/-- The queue table of the record differs from that of another live launch of its region. -/
def State.qtabClash (s : State) (l : LaunchRec) : Bool :=
  l.qtab != 0 && s.allLaunches.any fun e =>
    e.2.lrec.rnum == l.rnum && e.2.lrec.qtab != 0 && e.2.lrec.qtab != l.qtab

/-- The status of a launch (R402): 0, or the lowest code that applies. `from0` is the region of the fibre
that launches. -/
def State.launchStatus (s : State) (b : List Byte) (from0 : Option Nat) : Nat :=
  let l := parseLaunch b
  if launchBad b then 1
  else match s.rcb l.rnum with
    | none => 2
    | some r =>
      if r.st ≠ .active then 2
      else if (match from0 with
        | some g => !s.inSubtree g l.rnum
        | none => false) then 3
      else if s.qtabClash l then 4
      else 0

/-- Entries of the launch table. -/
def launchTable : Nat := 1024

/-- LAUNCHes that have issued and not yet entered the table. -/
def State.launching (s : State) : Nat :=
  (s.eng.ops.filter fun e =>
    match e.2.body with
    | .launch _ _ => true
    | _ => false).length

/-- A launch enters the table (R220). It is a release at DEV scope of the core that made it. -/
def State.enterLaunch (s : State) (b : List Byte) (core : Option Nat) : State :=
  let l : Launch := ⟨parseLaunch b, 0, [], [], 0, 0, core⟩
  { s with sched := { s.sched with launches := Sparse.put s.sched.launches s.fresh l }, fresh := s.fresh + 1 }.modRcb
    l.lrec.rnum fun r => r

/-- LAUNCH (R402). -/
def execLaunch (a b : BitVec 6) (s : State) : Out :=
  scalarOp s [a.toNat, b.toNat] fun f =>
    let va := f.s a.toNat
    if va.toNat % 256 ≠ 0 then .trap (illTrap 6)
    else if launchTable ≤ s.sched.launches.length + s.launching then .stall
    else
      let dst := Res.s (fidOf s.cur) b.toNat
      let (id, s1) := s.newOp f 1 f.active va 0 none (.launch va dst)
      .done (s1.addPend s.cur id [dst])

/-- Reads the launch record, checks it, and writes the status. -/
def runLaunch (s : State) (id : Nat) (o : Op) (va : Dword) (dst : Res) (replay : Bool) : State :=
  match runThread s id 0 (ask (.read .global va 256)) with
  | (.stop k t, s1) => s1.parkOp id replay [(k, t)]
  | (.done v, s1) =>
    let b := leBytes 256 v
    let core := o.who.core
    let rgn := match s1.fibre o.loc with
      | some f => f.region
      | none => 0
    let code := s1.launchStatus b (some rgn)
    let s2 : State := { s1 with mem := (s1.mem.writeBackAll core).raiseCount core }
    let s3 := if code = 0 then s2.enterLaunch b (some core) else s2
    (s3.putRes o.loc dst [(0, code)]).endOp id

/-! ### HCALL (R416) -/

/-- Entries of the IOD buffer of HCALL records. -/
def hcallBuffer : Nat := 1024

/-- The vector of the HCALL ring (R450). -/
def hcallVector : Nat := 1

/-- Puts a record into the HCALL ring, which has room. -/
def State.hcallPut (s : State) (b : List Byte) : State :=
  let r := s.reg.hcr
  let s1 := s.hostWrite (ringAddr r.base r.tail.toNat 64) b
  ({ s1 with reg := { s1.reg with hcr := { r with tail := r.tail + 1 } } }).signal hcallVector (r.tail == r.head)

/-- HCALL. -/
def execHcall (a : BitVec 6) (s : State) : Out :=
  scalarOp s [a.toNat] fun f =>
    let va := f.s a.toNat
    if va.toNat % 64 ≠ 0 then .trap (illTrap 6)
    else if hcallBuffer ≤ s.io.hcWait.length ∨ f.ctrFull ctrST = true then .stall
    else
      let (_, s1) := s.newOp f 1 f.active va 0 (some ctrST) (.hcall va)
      .done s1

/-- The record with what the device writes into it. -/
def hcallStamp (b : List Byte) (o : Op) (rgn : Nat) : List Byte :=
  b.take 2 ++ leBytes 2 o.asid.toNat ++ leBytes 4 o.loc ++ (b.drop 8).take 8 ++ leBytes 4 rgn ++ b.drop 20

--------------------

> [Exercise directions]: Return every line from the one holding "into it. -/" through the end of the data, exactly as it appears, with both ends kept and nothing else.

> [Result below]:
/-- The record with what the device writes into it. -/
def hcallStamp (b : List Byte) (o : Op) (rgn : Nat) : List Byte :=
  b.take 2 ++ leBytes 2 o.asid.toNat ++ leBytes 4 o.loc ++ (b.drop 8).take 8 ++ leBytes 4 rgn ++ b.drop 20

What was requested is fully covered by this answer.